What this task involves:
Copy every line in the records below that contains the word "Machine".

---------- Records provided

-- ==== Sys2Proof/Laws/Buffer.lean ====
section
/-! SUPPORT. BitBuffer: what appending does to the bits, the length and the tail of a buffer, and what `pad` is. -/

namespace Sys2Proof.Machine

@[simp] theorem bitsDown_length (n v : Nat) : (bitsDown n v).length = n := by simp [bitsDown]

theorem bitsDown_succ (n v : Nat) : bitsDown (n + 1) v = v.testBit n :: bitsDown n v := by
  simp [bitsDown, List.range_succ]

/-- The low bits of `2 * v + x` are those of `v` followed by `x`. -/
theorem bitsDown_double_add (n v : Nat) (x : Bool) : bitsDown (n + 1) (v * 2 + x.toNat) = bitsDown n v ++ [x] := by
  induction n with
  | zero => cases x <;> simp [bitsDown]
  | succ n ih =>
    rw [bitsDown_succ, ih, bitsDown_succ, List.cons_append]
    congr 1
    rw [Nat.testBit_succ]
    congr 1
    cases x <;> simp
    omega

/-- Only the low `n` bits count. -/
theorem bitsDown_mod (n m v : Nat) (h : n ≤ m) : bitsDown n (v % 2 ^ m) = bitsDown n v := by
  induction n with
  | zero => rfl
  | succ n ih => rw [bitsDown_succ, bitsDown_succ, ih (by omega), Nat.testBit_mod_two_pow]; simp; omega

theorem bitsDown_inj (n a b : Nat) (ha : a < 2 ^ n) (hb : b < 2 ^ n) (h : bitsDown n a = bitsDown n b) : a = b := by
  induction n generalizing a b with
  | zero => simp at ha hb; omega
  | succ n ih =>
    have split : ∀ c : Nat, c = c / 2 * 2 + (c.testBit 0).toNat := by
      intro c
      rw [Nat.testBit_zero]
      rcases Nat.mod_two_eq_zero_or_one c with h0 | h0 <;> simp [h0] <;> omega
    have e1 := split a
    have e2 := split b
    rw [e1, e2, bitsDown_double_add, bitsDown_double_add] at h
    have h1 := List.append_inj' h rfl
    have := ih (a / 2) (b / 2) (by omega) (by omega) h1.1
    have h2 : a.testBit 0 = b.testBit 0 := by simpa using h1.2
    rw [e1, e2, this, h2]

/-- `BitBuffer.bits` through `bitsDown`. -/
theorem BitBuffer.bits_eq (b : BitBuffer) :
    b.bits = b.data.flatMap (fun y => bitsDown 8 y.toNat) ++ bitsDown b.tc.val b.tv.toNat := rfl

theorem appendBit_bits (b : BitBuffer) (x : Bool) : (appendBit b x).bits = b.bits ++ [x] := by
  obtain ⟨d, tv, tc⟩ := b
  have hv : (tv * 2 + if x then 1 else 0 : Byte).toNat = (tv.toNat * 2 + x.toNat) % 2 ^ 8 := by
    cases x <;> simp [BitVec.toNat_add, BitVec.toNat_mul]
  unfold appendBit
  by_cases h : tc.val + 1 = 8
  · simp only [h, if_true, BitBuffer.bits_eq, List.flatMap_append, List.flatMap_cons, List.flatMap_nil, hv]
    have : tc.val = 7 := by omega
    rw [bitsDown_mod _ _ _ (le_refl _), bitsDown_double_add, this]
    simp [bitsDown]
  · simp only [h, if_false, BitBuffer.bits_eq, hv]
    have : (tc + 1).val = tc.val + 1 := by have := tc.isLt; omega
    rw [this, bitsDown_mod _ _ _ (by have := tc.isLt; omega), bitsDown_double_add]
    simp

theorem appendBit_lenBits (b : BitBuffer) (x : Bool) : (appendBit b x).lenBits = b.lenBits + 1 := by
  obtain ⟨d, tv, tc⟩ := b
  have := tc.isLt
  unfold appendBit BitBuffer.lenBits
  by_cases h : tc.val + 1 = 8
  · simp [h]; omega
  · have : (tc + 1).val = tc.val + 1 := by omega
    simp [h, this]; omega

/-- R132: the tail value stays below `2^tc`. -/
theorem appendBit_clean (b : BitBuffer) (x : Bool) (h : b.tv.toNat < 2 ^ b.tc.val) :
    (appendBit b x).tv.toNat < 2 ^ (appendBit b x).tc.val := by
  obtain ⟨d, tv, tc⟩ := b
  unfold appendBit
  by_cases h8 : tc.val + 1 = 8
  · simp [h8]
  · have : (tc + 1).val = tc.val + 1 := by have := tc.isLt; omega
    simp only [h8, if_false, this, pow_succ]
    simp only at h
    refine lt_of_le_of_lt (Nat.mod_le _ _ : _ ≤ (tv * 2 : Byte).toNat + (if x then 1 else 0 : Byte).toNat) ?_
    have : (tv * 2 : Byte).toNat ≤ tv.toNat * 2 := by rw [BitVec.toNat_mul]; exact Nat.mod_le _ _
    cases x <;> simp <;> omega

theorem appendBits_bits (b : BitBuffer) (xs : List Bool) : (appendBits b xs).bits = b.bits ++ xs := by
  induction xs generalizing b with
  | nil => simp [appendBits]
  | cons x xs ih => rw [appendBits, List.foldl_cons]; have := ih (appendBit b x); rw [appendBits] at this; rw [this, appendBit_bits]; simp

theorem appendBits_lenBits (b : BitBuffer) (xs : List Bool) : (appendBits b xs).lenBits = b.lenBits + xs.length := by
  induction xs generalizing b with
  | nil => simp [appendBits]
  | cons x xs ih =>
    have := ih (appendBit b x)
    rw [appendBits] at this ⊢
    rw [List.foldl_cons, this, appendBit_lenBits, List.length_cons]; omega

theorem appendBits_clean (b : BitBuffer) (xs : List Bool) (h : b.tv.toNat < 2 ^ b.tc.val) :
    (appendBits b xs).tv.toNat < 2 ^ (appendBits b xs).tc.val := by
  induction xs generalizing b with
  | nil => simpa [appendBits]
  | cons x xs ih => exact ih (appendBit b x) (appendBit_clean b x h)

theorem flatMap_bits_length (d : List Byte) : (d.flatMap (fun y => bitsDown 8 y.toNat)).length = 8 * d.length := by
  induction d with
  | nil => rfl
  | cons y d ih => simp [ih]; omega

theorem BitBuffer.bits_length (b : BitBuffer) : b.bits.length = b.lenBits := by
  rw [BitBuffer.bits_eq, List.length_append, flatMap_bits_length, bitsDown_length, BitBuffer.lenBits]

theorem flatMap_bits_inj (d e : List Byte) (h : d.flatMap (fun y => bitsDown 8 y.toNat) = e.flatMap (fun y => bitsDown 8 y.toNat)) :
    d = e := by
  induction d generalizing e with
  | nil => cases e with
    | nil => rfl
    | cons y e => have := congrArg List.length h; simp at this; omega
  | cons x d ih => cases e with
    | nil => have := congrArg List.length h; simp at this
    | cons y e =>
      simp only [List.flatMap_cons] at h
      have h1 := List.append_inj h (by simp)
      rw [ih e h1.2, BitVec.eq_of_toNat_eq (bitsDown_inj 8 _ _ x.isLt y.isLt h1.1)]

/-- A buffer with a clean tail is determined by its bits (R20, R21). -/
theorem BitBuffer.ext_bits (a b : BitBuffer) (ha : a.tv.toNat < 2 ^ a.tc.val) (hb : b.tv.toNat < 2 ^ b.tc.val)
    (h : a.bits = b.bits) : a = b := by
  have hl : a.lenBits = b.lenBits := by rw [← BitBuffer.bits_length, ← BitBuffer.bits_length, h]
  obtain ⟨da, va, ca⟩ := a
  obtain ⟨db, vb, cb⟩ := b
  simp only [BitBuffer.lenBits] at hl
  have h1 := ca.isLt
  have h2 := cb.isLt
  have hd : da.length = db.length := by omega
  have hc : ca = cb := by apply Fin.ext; omega
  subst hc
  rw [BitBuffer.bits_eq, BitBuffer.bits_eq] at h
  have h3 := List.append_inj h (by rw [flatMap_bits_length, flatMap_bits_length, hd])
  have e1 : da = db := flatMap_bits_inj _ _ h3.1
  have e2 : va = vb := BitVec.eq_of_toNat_eq (bitsDown_inj _ _ _ ha hb h3.2)
  rw [e1, e2]

theorem appendBits_append (b : BitBuffer) (xs ys : List Bool) : appendBits b (xs ++ ys) = appendBits (appendBits b xs) ys := by
  simp [appendBits]

theorem BitBuffer.ok_iff (cap : Nat) (b : BitBuffer) :
    b.ok cap = true ↔ b.tv.toNat < 2 ^ b.tc.val ∧ b.lenBits ≤ 8 * cap := by
  simp [BitBuffer.ok]

@[simp] theorem empty_ok (cap : Nat) : BitBuffer.empty.ok cap = true :=
  (BitBuffer.ok_iff cap _).mpr ⟨by decide, by simp [BitBuffer.empty, BitBuffer.lenBits]⟩

/-- R132: appending bits that fit keeps R21. -/
theorem appendBits_ok (cap : Nat) (b : BitBuffer) (xs : List Bool) (h : b.ok cap = true)
    (hl : b.lenBits + xs.length ≤ 8 * cap) : (appendBits b xs).ok cap = true :=
  (BitBuffer.ok_iff cap _).mpr
    ⟨appendBits_clean _ _ ((BitBuffer.ok_iff cap b).mp h).1, by rw [appendBits_lenBits]; exact hl⟩

/-- The loop of R140 appends the least number of 0 bits that reaches 448 modulo 512. -/
theorem padZeros_eq (k fuel : Nat) (p : BitBuffer) (hk : k ≤ fuel) (hf : k < 512) (hp : 1 ≤ p.lenBits)
    (h : (p.lenBits + k) % 512 = 448) : padZeros fuel p = appendBits p (List.replicate k false) := by
  induction k generalizing fuel p with
  | zero =>
    cases fuel with
    | zero => rfl
    | succ f =>
      have : padDone p.lenBits = true := by simp [padDone]; omega
      simp [padZeros, this, appendBits]
  | succ k ih =>
    cases fuel with
    | zero => omega
    | succ f =>
      have : padDone p.lenBits = false := by simp [padDone]; omega
      rw [padZeros, this]
      simp only [Bool.false_eq_true, if_false]
      rw [ih f (appendBit p false) (by omega) (by omega) (by rw [appendBit_lenBits]; omega) (by rw [appendBit_lenBits]; omega)]
      rw [List.replicate_succ]; rfl

/-- `k` of R142. -/
def padCount (len : Nat) : Nat := (447 + 512 - len % 512) % 512

theorem padCount_spec (len : Nat) : (len + 1 + padCount len) % 512 = 448 := by unfold padCount; omega
theorem padCount_lt (len : Nat) : padCount len < 512 := by unfold padCount; omega
theorem padCount_int (len : Nat) : ((447 - (len : ℤ)) % 512).toNat = padCount len := by unfold padCount; omega

/-- The buffer `pad` ends with, before its bytes are taken. -/
def padBuffer (m : BitBuffer) : BitBuffer :=
  appendBits m (true :: List.replicate (padCount m.lenBits) false ++ bitsDown 64 m.lenBits)

theorem pad_eq (m : BitBuffer) : pad m = (padBuffer m).data := by
  unfold pad padBuffer
  rw [padZeros_eq (padCount m.lenBits) 512 _ (le_of_lt (padCount_lt _)) (padCount_lt _) (by rw [appendBit_lenBits]; omega)
    (by rw [appendBit_lenBits]; exact padCount_spec _), ← appendBits_append]
  rfl

theorem padBuffer_lenBits (m : BitBuffer) : (padBuffer m).lenBits = 512 * ((m.lenBits + 64) / 512 + 1) := by
  rw [padBuffer, appendBits_lenBits]
  simp [padCount]
  omega

theorem padBuffer_tc (m : BitBuffer) : (padBuffer m).tc = 0 := by
  have := padBuffer_lenBits m
  have h := (padBuffer m).tc.isLt
  unfold BitBuffer.lenBits at this
  apply Fin.ext
  simp
  omega

/-- R142: the number of blocks. -/
theorem pad_length (m : BitBuffer) : (pad m).length = 64 * ((m.lenBits + 64) / 512 + 1) := by
  have h := padBuffer_lenBits m
  have := padBuffer_tc m
  rw [pad_eq]
  unfold BitBuffer.lenBits at h ⊢
  rw [this] at h
  simp at h ⊢
  omega

theorem ofBytes_bits (s : List Byte) : (BitBuffer.ofBytes s).bits = s.flatMap (fun y => bitsDown 8 y.toNat) := by
  simp [BitBuffer.bits_eq, BitBuffer.ofBytes, bitsDown]

end Sys2Proof.Machine
end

--------------------

Response to the exercise:
namespace Sys2Proof.Machine
end Sys2Proof.Machine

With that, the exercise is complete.